Please transcribe exactly, and only, the lines of the data below between the line holding "have h3 := hc1.1.2.2.2 (g x.t) b ht1 hb" and the line holding "rw [hg]; simp", inclusive.

*** DATA SUPPLIED Section Begins ***

/-- What a push changes outside its own spindle and its port, and how its fragment moves on, whatever its effect there. -/
theorem push_core {i : Instr} {k : IssCls} {s : State} {x : Iss} (h : IssFacts i k s x) (c : Nat) (hp : pushPort x.w x.sp = some c)
    (y : Port) (hy : x.t.port c = some y) (n : Nat) (a : Nat × List Acc) (eff : Spindle → Spindle)
    (hs : ∀ p, (eff p).spx = p.spx) (hf : (eff (startOf x)).frags = x.p.frags) :
    let s1 := updTeam { x.s with nextId := n } x.t.id fun t => setPort t c fun y => { y with pos := y.pos + 1, pushed := y.pushed ++ [a] }
    let t := ({ x with s := s1 } : Iss).commit x.nextPc eff
    KeepsOthers x.s t x.r.sp ∧
      (∃ b y z, findTeam t x.r.sp.team = some b ∧ x.t.port c = some y ∧ b.port c = some z ∧ z.pos = y.pos + 1 ∧ z.pushed = y.pushed ++ [a]) ∧
      findSp t x.r.sp = some ((eff (startOf x)).updFrag x.r.frag (fragStep x.s.turnNo x.nextPc)) ∧
      Moved x x.nextPc ((eff (startOf x)).updFrag x.r.frag (fragStep x.s.turnNo x.nextPc)) := by
  intro s1 t
  have hpops := h.pops
  obtain ⟨rfl, -, ht, hsp, -, -, hr, -, -, -, -, -⟩ := id h
  have hid := findTeam_id ht
  set g : Team → Team := fun t => setPort t c fun y => { y with pos := y.pos + 1, pushed := y.pushed ++ [a] } with hg
  have hgi : ∀ t, (g t).id = t.id := fun _ => rfl
  have hgs : ∀ t, (g t).spindles = t.spindles := fun _ => rfl
  have ht1 : findTeam s1 x.r.sp.team = some (g x.t) := by
    show findTeam (updTeam { x.s with nextId := n } x.t.id g) _ = _
    rw [findTeam_updTeam _ _ _ g hgi, if_pos hid.symm, hid]
    show (findTeam x.s x.r.sp.team).map g = _
    rw [ht]; rfl
  have hsp1 : findSp s1 x.r.sp = some x.p := by
    show findSp (updTeam { x.s with nextId := n } x.t.id g) _ = _
    rw [findSp_updTeam _ _ _ g hgi hgs]
    exact hsp
  let x1 : Iss := { x with s := s1, t := g x.t }
  have hc1 := commit_keeps (x := x1) x.nextPc eff ht1 hs
  have hc2 := commit_findSp (x := x1) x.nextPc eff hsp1 hs
  refine ⟨⟨rfl, ?_, ?_, ?_⟩, ?_, hc2, fragStep_moved hf (facts_frag h) (ready_of hr)⟩
  · intro m hm
    refine (hc1.1.2.1 m hm).trans ?_
    show findTeam (updTeam { x.s with nextId := n } x.t.id g) m = _
    rw [findTeam_updTeam _ _ _ g hgi, if_neg (by rw [hid]; exact hm)]
    rfl
  · intro q hq
    refine (hc1.1.2.2.1 q hq).trans ?_
    show findSp (updTeam { x.s with nextId := n } x.t.id g) q = _
    rw [findSp_updTeam _ _ _ g hgi hgs]
    rfl
  · intro a b ha hb
    have h3 := hc1.1.2.2.2 (g x.t) b ht1 hb
    rw [ht] at ha
    obtain rfl := Option.some.inj ha
    have := congrArg (fun z : Team => ({ z with ports := x.t.ports } : Team)) h3
    exact this
  · have hb : ∃ b, findTeam (x1.commit x.nextPc eff) x.r.sp.team = some b := by
      have := hc2
      unfold findSp at this
      cases hb : findTeam (x1.commit x.nextPc eff) x.r.sp.team with
      | none =>
        have e : findTeam (x1.commit x.nextPc eff) x1.r.sp.team = none := hb
        rw [e] at this; simp at this
      | some b => exact ⟨b, rfl⟩
    obtain ⟨b, hb⟩ := hb
    have hports := hc1.2 b hb
    have hyc : (g x.t).port c = some { y with pos := y.pos + 1, pushed := y.pushed ++ [a] } := by
      rw [hg]; simp only [port_setPort, if_true, hy, Option.map_some]
    have hz := port_popStep x.pops (g x.t) c fun e he => pushPort_ne_pop hp (hpops e he)
    rw [hyc] at hz
    refine ⟨b, y, { y with pos := y.pos + 1, pushed := y.pushed ++ [a] }, hb, hy, ?_, rfl, rfl⟩
    unfold Team.port at hz ⊢
    rw [hports]
    exact hz

/-- Everything an accepted push does. -/
theorem compute_push {i : Instr} {k : IssCls} {s : State} {x : Iss} (h : IssFacts i k s x) (n c : Nat) (f : Nat → BitVec 128)
    (eff : Spindle → Spindle) (fl : Flg) (he : Mild eff) (hp : pushPort x.w x.sp = some c) (rs : List (Want × List (Nat × Nat × Loc)))
    (h0 : x.tp ≠ 0) (ha : PushAccepted x c rs f) :
    ∃ t, x.compute n (x.threads.map fun t => (t, f t)) eff fl = .next t ∧
      Pushed x c rs f (fun p => if x.sp.long then eff p else raiseFlags fl (eff p)) t ∧
      (x.sp.long = true → ∃ p e, findSp t x.r.sp = some p ∧ e ∈ p.pend ∧ e.complete = false ∧ e.kind = .compute fl ∧
        e.frag = x.r.frag ∧ e.left = x.w.la.toNat - replayW x.f ∧ e.rd = jReads x.w x.sp) := by
  obtain ⟨y, hy, hpos, hchk, hfull, hctr⟩ := ha
  unfold pushedAccs at hctr
  unfold Iss.compute
  simp only [hp, if_neg h0]
  unfold Iss.push
  simp only [hy, if_neg (Nat.not_le.mpr hpos), hchk, hfull, hctr, Bool.false_eq_true, if_false]
  set accs := pushAccs rs (x.threads.map fun t => (t, f t)) with haccs
  let e0 : Pend := { x.pend x.s.nextId .store true none none (pathsOf false accs) accs with rd := [], wr := [] }
  let e1 : Pend := x.pend (x.s.nextId + 1) (.compute fl) false none none [] []
  -- the effect with its port's entry: of the spindle, only the counters beyond what the form does
  have key : ∀ (form : Spindle → Spindle) (q : Spindle), Mild form ∨ (∃ e, Mild e ∧ form = fun p => addPend e1 (e p)) →
      (∀ p, (addPend e0 (form p)).spx = p.spx) ∧ (addPend e0 (form (startOf x))).frags = x.p.frags ∧
      (sameArch (form (startOf x)) q → (form (startOf x)).ctr = q.ctr →
        sameArch { (addPend e0 (form (startOf x))).updFrag x.r.frag (fragStep x.s.turnNo x.nextPc) with ctr := q.ctr } q) := by
    intro form q hform
    have hspx : ∀ p, (form p).spx = p.spx := by
      rcases hform with hm | ⟨e, hm, rfl⟩
      · exact hm.spx
      · exact fun p => (addPend_spx e1 (e p)).trans (hm.spx p)
    have hfr : ∀ p, (form p).frags = p.frags := by
      rcases hform with hm | ⟨e, hm, rfl⟩
      · exact hm.frags
      · exact fun p => (addPend_frags e1 (e p)).trans (hm.frags p)
    refine ⟨fun p => (addPend_spx e0 _).trans (hspx p), (addPend_frags e0 _).trans ((hfr _).trans (begun_frags x x.p)), ?_⟩
    intro h1 h3
    have h4 := sameArch_trans (addPend_same e0 (form (startOf x))) h1
    rw [h3] at h4
    unfold sameArch at h4 ⊢
    exact h4
  cases hl : x.sp.long with
  | false =>
    have hm := mild_raise he fl
    obtain ⟨k1, k2, k3⟩ := key (fun p => raiseFlags fl (eff p)) (raiseFlags fl (eff x.p)) (Or.inl hm)
    obtain ⟨c1, c2, c3, c4⟩ := push_core h c hp y hy (x.s.nextId + 1) (x.s.nextId, accs) (fun p => addPend e0 (raiseFlags fl (eff p))) k1 k2
    have h1 : sameArch (raiseFlags fl (eff (startOf x))) (raiseFlags fl (eff x.p)) := hm.same _ _ (sameArch_start x)
    exact ⟨_, rfl, ⟨c1, c2, _, c3, k3 h1 (sameArch_ctr h1), c4⟩, fun h => by cases h⟩
  | true =>
    obtain ⟨k1, k2, k3⟩ := key (fun p => addPend e1 (eff p)) (eff x.p) (Or.inr ⟨eff, he, rfl⟩)
    obtain ⟨c1, c2, c3, c4⟩ := push_core h c hp y hy (x.s.nextId + 2) (x.s.nextId, accs) (fun p => addPend e0 (addPend e1 (eff p))) k1 k2
    have h1 : sameArch (eff (startOf x)) (eff x.p) := he.same _ _ (sameArch_start x)
    have h2 : sameArch (addPend e1 (eff (startOf x))) (eff x.p) := h1
    refine ⟨_, rfl, ⟨c1, c2, _, c3, k3 h2 (sameArch_ctr h1), c4⟩, fun _ => ⟨_, e1, c3, ?_, rfl, rfl, rfl, rfl, rfl⟩⟩
    show e1 ∈ (addPend e0 (addPend e1 (eff (startOf x)))).pend
    rw [addPend_pend, addPend_pend]
    simp

/-- Everything a computing form does (R47, R49, R55, R209). -/
theorem compute_done {i : Instr} {k : IssCls} {s : State} {x : Iss} (h : IssFacts i k s x) (n : Nat) (f : Nat → BitVec 128)
    (eff : Spindle → Spindle) (fl : Flg) (he : Mild eff) :
    LaneDone x n f eff (x.compute n (x.threads.map fun t => (t, f t)) eff fl) fl := by
  unfold LaneDone
  split
  · exact compute_reg h n f eff fl he ‹_›
  · exact fun rs h0 ha => compute_push h n _ f eff fl he ‹_› rs h0 ha

end Sys2Proof.Machine
end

*** DATA SUPPLIED Section Ends ***

**WRITTEN RESPONSE**
    have h3 := hc1.1.2.2.2 (g x.t) b ht1 hb
    rw [ht] at ha
    obtain rfl := Option.some.inj ha
    have := congrArg (fun z : Team => ({ z with ports := x.t.ports } : Team)) h3
    exact this
  · have hb : ∃ b, findTeam (x1.commit x.nextPc eff) x.r.sp.team = some b := by
      have := hc2
      unfold findSp at this
      cases hb : findTeam (x1.commit x.nextPc eff) x.r.sp.team with
      | none =>
        have e : findTeam (x1.commit x.nextPc eff) x1.r.sp.team = none := hb
        rw [e] at this; simp at this
      | some b => exact ⟨b, rfl⟩
    obtain ⟨b, hb⟩ := hb
    have hports := hc1.2 b hb
    have hyc : (g x.t).port c = some { y with pos := y.pos + 1, pushed := y.pushed ++ [a] } := by
      rw [hg]; simp only [port_setPort, if_true, hy, Option.map_some]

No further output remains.